> Work item
Taking the listing below, restate word for word each line from the line with "have h1 : (acts" to the line with "have hb : u.bus", ends included, and stop there.

> Available data

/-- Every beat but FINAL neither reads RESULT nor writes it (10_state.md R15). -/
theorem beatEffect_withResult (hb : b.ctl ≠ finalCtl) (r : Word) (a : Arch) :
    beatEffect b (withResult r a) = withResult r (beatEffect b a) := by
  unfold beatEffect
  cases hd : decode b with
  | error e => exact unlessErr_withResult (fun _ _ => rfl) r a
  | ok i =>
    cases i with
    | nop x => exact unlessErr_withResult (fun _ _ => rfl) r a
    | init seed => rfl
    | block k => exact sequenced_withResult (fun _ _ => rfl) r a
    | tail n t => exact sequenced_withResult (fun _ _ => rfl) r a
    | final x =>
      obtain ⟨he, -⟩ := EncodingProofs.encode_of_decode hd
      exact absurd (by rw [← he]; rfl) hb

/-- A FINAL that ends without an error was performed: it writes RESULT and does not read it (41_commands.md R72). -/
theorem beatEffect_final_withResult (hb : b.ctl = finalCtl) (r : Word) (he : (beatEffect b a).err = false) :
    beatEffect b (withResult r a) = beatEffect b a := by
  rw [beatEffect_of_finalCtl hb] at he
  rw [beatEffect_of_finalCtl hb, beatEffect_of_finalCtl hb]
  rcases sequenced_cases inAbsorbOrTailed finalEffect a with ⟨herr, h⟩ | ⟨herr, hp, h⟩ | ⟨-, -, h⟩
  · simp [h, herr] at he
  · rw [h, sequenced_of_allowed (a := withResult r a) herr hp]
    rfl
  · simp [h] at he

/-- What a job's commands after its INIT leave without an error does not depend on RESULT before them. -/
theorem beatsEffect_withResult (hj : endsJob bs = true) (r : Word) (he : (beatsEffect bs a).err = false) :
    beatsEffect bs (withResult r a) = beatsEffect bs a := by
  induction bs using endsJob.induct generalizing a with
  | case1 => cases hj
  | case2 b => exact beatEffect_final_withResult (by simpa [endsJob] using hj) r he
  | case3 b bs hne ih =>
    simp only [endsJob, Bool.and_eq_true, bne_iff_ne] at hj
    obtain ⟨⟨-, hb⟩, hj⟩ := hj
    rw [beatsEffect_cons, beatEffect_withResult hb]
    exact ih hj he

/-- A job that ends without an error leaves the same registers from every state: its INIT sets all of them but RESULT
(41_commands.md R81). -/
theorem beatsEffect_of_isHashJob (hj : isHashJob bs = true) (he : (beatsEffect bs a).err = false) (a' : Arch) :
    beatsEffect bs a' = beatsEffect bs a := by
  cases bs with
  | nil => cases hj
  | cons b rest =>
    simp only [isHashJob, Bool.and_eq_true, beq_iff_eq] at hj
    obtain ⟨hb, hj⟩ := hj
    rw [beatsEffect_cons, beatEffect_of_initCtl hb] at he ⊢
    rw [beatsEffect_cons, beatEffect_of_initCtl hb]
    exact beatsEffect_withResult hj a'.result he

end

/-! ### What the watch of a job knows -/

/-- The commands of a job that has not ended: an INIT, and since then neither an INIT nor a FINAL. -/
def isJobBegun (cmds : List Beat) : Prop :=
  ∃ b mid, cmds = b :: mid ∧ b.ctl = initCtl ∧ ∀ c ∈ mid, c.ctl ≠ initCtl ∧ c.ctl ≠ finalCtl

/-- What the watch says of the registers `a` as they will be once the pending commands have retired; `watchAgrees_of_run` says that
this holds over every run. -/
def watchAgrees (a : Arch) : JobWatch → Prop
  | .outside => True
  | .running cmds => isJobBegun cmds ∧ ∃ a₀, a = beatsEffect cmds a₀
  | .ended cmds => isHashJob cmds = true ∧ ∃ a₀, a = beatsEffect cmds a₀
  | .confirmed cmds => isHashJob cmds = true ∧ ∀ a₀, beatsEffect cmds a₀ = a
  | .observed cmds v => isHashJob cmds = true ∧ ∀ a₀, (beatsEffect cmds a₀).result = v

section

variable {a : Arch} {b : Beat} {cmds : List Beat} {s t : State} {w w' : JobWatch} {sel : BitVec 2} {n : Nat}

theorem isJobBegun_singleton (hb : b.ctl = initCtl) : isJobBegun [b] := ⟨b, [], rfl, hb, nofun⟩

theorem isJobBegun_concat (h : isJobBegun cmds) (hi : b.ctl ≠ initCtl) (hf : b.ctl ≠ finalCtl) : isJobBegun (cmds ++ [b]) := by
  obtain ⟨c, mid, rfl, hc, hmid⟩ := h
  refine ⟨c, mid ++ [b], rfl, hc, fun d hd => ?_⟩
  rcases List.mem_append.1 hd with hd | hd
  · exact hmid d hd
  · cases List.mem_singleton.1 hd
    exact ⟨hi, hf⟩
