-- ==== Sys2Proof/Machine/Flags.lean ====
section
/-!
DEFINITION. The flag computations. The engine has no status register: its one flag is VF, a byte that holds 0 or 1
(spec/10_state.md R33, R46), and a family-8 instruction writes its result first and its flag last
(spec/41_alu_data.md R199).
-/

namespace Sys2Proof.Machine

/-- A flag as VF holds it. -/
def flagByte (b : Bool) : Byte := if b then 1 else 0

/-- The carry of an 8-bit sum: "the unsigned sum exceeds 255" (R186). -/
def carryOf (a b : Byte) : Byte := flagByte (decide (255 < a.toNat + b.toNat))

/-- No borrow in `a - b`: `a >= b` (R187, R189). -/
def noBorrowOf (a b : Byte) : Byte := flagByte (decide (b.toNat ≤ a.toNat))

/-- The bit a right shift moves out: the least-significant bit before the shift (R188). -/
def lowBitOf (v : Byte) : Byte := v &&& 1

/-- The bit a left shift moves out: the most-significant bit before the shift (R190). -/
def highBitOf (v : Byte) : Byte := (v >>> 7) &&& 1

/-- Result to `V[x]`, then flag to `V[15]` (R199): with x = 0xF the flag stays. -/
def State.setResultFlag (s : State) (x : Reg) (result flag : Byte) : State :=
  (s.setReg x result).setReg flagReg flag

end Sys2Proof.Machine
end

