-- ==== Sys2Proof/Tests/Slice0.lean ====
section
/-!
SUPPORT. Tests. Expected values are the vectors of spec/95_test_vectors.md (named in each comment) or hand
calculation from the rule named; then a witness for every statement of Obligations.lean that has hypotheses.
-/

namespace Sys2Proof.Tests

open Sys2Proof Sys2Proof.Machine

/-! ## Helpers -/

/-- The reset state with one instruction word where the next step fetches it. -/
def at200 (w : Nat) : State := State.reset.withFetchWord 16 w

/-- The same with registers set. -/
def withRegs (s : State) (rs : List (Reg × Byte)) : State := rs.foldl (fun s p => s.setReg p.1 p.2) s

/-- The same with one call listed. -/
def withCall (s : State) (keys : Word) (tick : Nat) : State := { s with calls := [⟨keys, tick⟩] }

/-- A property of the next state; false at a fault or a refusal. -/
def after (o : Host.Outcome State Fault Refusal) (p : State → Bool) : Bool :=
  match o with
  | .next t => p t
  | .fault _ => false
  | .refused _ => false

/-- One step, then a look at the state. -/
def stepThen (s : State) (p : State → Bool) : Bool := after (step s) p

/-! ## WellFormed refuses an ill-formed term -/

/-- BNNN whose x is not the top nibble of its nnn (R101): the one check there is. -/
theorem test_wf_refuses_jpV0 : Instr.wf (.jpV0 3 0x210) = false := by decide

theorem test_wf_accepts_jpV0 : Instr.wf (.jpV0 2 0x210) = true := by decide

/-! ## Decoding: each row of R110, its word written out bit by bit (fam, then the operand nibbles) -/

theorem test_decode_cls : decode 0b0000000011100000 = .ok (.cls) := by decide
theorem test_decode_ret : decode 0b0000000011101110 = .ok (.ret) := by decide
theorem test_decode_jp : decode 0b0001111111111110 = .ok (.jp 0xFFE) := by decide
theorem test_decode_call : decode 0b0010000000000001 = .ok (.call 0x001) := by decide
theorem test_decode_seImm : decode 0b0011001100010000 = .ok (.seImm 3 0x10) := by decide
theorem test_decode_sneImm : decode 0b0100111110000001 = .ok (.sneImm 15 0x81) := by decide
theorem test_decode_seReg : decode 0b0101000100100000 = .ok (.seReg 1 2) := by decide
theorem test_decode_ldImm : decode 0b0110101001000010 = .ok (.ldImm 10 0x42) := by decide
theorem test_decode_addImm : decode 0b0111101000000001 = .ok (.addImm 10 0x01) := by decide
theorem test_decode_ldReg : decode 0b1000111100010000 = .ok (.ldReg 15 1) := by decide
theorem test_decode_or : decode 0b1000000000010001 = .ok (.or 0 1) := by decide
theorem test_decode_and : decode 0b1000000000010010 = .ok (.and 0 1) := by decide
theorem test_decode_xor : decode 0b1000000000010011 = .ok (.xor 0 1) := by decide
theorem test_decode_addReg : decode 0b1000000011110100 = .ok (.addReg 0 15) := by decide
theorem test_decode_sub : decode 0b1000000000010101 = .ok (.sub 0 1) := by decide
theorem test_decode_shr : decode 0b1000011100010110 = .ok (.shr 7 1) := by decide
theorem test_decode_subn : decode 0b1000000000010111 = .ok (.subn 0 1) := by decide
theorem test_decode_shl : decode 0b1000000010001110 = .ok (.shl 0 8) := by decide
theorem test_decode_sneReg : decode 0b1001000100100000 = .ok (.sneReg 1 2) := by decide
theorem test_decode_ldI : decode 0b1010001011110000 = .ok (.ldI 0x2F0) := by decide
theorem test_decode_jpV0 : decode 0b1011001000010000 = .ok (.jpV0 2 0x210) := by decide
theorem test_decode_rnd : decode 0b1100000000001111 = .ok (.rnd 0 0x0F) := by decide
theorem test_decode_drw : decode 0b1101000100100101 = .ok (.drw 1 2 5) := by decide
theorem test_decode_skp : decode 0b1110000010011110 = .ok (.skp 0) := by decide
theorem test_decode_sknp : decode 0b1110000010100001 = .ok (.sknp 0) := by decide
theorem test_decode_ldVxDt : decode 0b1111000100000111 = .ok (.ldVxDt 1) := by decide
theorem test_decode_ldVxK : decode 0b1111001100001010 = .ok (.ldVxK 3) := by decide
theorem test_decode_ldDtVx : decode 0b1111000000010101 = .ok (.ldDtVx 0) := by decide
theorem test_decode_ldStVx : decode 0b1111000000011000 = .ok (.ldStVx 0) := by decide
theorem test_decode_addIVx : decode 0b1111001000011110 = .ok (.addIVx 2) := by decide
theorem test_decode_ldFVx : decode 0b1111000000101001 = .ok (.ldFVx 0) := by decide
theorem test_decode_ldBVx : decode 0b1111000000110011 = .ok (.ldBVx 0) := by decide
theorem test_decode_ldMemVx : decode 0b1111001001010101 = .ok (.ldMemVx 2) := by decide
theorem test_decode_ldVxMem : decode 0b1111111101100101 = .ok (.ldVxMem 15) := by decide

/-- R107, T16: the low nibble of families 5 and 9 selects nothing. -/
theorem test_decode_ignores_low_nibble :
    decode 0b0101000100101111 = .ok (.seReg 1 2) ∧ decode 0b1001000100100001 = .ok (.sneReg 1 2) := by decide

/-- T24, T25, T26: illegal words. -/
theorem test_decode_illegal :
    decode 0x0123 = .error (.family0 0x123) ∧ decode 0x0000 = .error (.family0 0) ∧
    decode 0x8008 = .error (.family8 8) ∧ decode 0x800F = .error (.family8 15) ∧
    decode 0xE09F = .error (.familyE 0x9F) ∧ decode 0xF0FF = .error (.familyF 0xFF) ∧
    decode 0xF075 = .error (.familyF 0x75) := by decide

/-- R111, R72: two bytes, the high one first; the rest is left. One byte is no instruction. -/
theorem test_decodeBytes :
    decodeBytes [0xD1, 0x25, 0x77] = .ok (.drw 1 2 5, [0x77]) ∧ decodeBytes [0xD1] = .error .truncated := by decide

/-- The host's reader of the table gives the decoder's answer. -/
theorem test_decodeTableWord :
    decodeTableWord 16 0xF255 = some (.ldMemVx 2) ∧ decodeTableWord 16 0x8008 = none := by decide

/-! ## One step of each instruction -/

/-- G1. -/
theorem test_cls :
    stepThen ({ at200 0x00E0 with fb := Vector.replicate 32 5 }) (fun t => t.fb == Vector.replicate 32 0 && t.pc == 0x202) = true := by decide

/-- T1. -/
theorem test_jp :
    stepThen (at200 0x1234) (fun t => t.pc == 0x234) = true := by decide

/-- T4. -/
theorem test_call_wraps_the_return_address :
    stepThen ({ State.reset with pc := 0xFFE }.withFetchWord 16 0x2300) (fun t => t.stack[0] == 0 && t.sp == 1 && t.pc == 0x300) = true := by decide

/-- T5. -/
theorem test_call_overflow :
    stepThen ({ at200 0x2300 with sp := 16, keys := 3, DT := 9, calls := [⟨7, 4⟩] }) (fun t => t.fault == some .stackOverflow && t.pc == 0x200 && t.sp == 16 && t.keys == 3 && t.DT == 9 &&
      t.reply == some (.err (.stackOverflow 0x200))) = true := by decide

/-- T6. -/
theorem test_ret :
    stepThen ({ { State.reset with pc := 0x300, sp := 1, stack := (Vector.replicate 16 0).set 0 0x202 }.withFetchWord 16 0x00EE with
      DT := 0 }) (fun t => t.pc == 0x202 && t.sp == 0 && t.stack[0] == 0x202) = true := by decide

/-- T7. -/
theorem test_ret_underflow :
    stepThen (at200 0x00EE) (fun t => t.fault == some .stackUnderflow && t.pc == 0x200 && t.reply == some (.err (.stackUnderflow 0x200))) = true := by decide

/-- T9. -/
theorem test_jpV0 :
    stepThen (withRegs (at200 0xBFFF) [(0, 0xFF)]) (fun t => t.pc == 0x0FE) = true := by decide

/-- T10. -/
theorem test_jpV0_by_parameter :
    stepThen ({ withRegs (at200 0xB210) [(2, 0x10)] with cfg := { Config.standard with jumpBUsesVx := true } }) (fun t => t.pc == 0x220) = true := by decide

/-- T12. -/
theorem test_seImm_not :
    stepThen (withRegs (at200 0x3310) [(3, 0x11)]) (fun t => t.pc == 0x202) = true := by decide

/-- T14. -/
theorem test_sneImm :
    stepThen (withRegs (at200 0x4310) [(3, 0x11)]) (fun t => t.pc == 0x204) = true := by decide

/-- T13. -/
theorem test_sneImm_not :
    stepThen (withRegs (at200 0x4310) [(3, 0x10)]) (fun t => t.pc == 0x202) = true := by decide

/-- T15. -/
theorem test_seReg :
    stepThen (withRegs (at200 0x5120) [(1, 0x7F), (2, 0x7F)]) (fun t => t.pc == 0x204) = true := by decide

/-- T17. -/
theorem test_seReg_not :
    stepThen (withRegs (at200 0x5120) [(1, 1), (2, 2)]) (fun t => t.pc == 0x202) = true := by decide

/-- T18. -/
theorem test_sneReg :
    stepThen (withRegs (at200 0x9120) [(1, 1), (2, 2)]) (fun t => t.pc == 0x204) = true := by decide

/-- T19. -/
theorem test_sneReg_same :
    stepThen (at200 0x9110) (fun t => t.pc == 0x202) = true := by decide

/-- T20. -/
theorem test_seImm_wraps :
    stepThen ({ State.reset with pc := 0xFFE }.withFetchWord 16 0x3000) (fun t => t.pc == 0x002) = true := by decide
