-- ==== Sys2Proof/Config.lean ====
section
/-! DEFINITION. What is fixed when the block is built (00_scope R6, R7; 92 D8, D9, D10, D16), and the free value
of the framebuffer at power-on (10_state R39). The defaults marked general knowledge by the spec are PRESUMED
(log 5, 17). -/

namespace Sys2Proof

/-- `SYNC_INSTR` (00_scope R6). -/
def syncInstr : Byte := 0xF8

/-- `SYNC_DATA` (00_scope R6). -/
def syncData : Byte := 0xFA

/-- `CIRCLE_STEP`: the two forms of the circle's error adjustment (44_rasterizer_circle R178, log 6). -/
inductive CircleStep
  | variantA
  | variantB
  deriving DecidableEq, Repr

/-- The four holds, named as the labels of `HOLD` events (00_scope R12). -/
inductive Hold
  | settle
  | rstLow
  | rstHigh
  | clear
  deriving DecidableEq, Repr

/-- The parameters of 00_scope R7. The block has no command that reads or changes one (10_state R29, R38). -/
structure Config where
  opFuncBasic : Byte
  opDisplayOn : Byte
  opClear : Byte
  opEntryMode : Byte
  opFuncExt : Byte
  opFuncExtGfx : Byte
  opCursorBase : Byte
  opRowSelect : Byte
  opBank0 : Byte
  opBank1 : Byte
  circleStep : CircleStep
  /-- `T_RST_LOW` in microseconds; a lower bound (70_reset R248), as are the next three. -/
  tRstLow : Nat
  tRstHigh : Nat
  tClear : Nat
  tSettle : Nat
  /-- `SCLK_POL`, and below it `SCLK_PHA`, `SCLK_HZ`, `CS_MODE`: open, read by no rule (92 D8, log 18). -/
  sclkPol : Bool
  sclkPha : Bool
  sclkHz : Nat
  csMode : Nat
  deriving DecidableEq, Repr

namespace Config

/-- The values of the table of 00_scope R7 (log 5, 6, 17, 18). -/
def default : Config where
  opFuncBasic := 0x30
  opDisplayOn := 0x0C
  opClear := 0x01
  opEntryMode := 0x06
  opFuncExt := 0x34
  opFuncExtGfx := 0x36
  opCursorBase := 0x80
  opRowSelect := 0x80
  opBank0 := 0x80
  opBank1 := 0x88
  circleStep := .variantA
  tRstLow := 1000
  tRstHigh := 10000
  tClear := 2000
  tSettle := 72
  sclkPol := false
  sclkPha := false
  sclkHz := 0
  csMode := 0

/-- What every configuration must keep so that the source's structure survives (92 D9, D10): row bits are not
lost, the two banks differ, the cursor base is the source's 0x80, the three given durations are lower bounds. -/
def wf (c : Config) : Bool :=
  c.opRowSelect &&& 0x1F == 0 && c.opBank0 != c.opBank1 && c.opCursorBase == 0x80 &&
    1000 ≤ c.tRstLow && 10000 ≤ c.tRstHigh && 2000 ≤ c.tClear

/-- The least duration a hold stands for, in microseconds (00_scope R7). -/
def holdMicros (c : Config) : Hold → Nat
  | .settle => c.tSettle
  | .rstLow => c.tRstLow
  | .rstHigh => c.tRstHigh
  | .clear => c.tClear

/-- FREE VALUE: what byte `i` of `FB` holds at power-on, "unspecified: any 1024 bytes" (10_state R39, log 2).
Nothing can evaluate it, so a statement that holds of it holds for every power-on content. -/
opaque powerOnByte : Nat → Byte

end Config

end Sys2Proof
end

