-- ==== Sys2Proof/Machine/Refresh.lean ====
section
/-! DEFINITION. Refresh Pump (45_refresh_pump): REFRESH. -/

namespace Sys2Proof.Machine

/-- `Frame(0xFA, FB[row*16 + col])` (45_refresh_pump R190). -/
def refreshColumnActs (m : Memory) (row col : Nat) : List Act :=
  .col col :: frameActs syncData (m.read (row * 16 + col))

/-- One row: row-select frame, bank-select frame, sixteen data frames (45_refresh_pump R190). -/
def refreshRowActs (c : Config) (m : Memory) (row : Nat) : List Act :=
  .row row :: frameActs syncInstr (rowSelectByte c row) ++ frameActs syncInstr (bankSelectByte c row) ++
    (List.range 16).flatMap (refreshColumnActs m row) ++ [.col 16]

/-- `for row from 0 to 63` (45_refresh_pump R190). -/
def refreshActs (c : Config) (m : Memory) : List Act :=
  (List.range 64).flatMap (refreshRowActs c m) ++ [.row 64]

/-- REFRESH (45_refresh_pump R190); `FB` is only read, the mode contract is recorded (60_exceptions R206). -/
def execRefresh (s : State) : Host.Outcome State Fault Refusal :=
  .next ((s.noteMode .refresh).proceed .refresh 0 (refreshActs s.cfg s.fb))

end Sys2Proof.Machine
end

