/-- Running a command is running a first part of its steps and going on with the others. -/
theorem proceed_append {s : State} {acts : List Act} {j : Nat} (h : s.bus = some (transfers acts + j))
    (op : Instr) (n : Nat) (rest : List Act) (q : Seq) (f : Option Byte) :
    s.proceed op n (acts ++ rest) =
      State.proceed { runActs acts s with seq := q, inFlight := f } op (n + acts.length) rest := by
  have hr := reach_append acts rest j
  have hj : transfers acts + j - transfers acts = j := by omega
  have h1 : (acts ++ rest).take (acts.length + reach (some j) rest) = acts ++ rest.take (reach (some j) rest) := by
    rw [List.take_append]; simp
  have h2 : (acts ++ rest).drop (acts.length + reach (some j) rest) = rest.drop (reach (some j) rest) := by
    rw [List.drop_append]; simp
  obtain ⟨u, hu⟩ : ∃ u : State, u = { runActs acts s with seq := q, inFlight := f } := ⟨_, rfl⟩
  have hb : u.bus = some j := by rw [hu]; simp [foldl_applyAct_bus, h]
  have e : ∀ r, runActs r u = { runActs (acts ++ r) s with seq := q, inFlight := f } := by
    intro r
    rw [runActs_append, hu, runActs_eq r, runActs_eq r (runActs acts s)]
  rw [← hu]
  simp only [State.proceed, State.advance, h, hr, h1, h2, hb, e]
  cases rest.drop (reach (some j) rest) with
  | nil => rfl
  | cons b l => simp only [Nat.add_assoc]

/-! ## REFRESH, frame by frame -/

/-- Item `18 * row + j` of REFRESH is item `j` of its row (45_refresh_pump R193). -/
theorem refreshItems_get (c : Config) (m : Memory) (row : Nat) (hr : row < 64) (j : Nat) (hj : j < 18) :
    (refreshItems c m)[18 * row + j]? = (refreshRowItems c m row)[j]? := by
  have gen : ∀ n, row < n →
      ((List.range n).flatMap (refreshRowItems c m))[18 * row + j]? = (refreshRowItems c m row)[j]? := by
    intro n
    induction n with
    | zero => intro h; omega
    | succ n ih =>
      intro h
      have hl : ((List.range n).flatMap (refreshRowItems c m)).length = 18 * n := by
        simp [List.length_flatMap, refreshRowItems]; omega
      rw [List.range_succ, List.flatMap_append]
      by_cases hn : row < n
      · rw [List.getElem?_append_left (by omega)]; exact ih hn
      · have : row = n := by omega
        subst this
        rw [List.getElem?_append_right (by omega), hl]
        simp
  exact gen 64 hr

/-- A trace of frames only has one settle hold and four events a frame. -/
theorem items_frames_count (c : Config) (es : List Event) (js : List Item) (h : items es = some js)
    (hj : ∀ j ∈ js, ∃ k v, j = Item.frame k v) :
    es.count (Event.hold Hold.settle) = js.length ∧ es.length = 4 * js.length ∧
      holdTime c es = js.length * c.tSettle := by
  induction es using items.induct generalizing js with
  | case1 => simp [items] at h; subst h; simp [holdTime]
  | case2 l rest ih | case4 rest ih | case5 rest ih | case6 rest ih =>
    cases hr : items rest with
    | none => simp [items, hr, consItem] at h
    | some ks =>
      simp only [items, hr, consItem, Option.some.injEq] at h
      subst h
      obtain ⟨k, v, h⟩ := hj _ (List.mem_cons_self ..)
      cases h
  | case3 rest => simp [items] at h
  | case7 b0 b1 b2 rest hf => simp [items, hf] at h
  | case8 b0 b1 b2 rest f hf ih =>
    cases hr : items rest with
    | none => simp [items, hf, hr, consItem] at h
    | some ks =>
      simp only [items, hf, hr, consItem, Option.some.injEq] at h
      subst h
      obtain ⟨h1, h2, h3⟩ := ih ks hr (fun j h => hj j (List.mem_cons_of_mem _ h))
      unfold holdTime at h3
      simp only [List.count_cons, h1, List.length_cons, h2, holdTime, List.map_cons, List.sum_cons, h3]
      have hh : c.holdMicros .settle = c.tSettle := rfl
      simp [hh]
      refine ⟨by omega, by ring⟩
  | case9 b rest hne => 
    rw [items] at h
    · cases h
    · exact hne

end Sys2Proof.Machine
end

> Response to this task
  have h1 : (acts ++ rest).take (acts.length + reach (some j) rest) = acts ++ rest.take (reach (some j) rest) := by
    rw [List.take_append]; simp
  have h2 : (acts ++ rest).drop (acts.length + reach (some j) rest) = rest.drop (reach (some j) rest) := by
    rw [List.drop_append]; simp
  obtain ⟨u, hu⟩ : ∃ u : State, u = { runActs acts s with seq := q, inFlight := f } := ⟨_, rfl⟩
  have hb : u.bus = some j := by rw [hu]; simp [foldl_applyAct_bus, h]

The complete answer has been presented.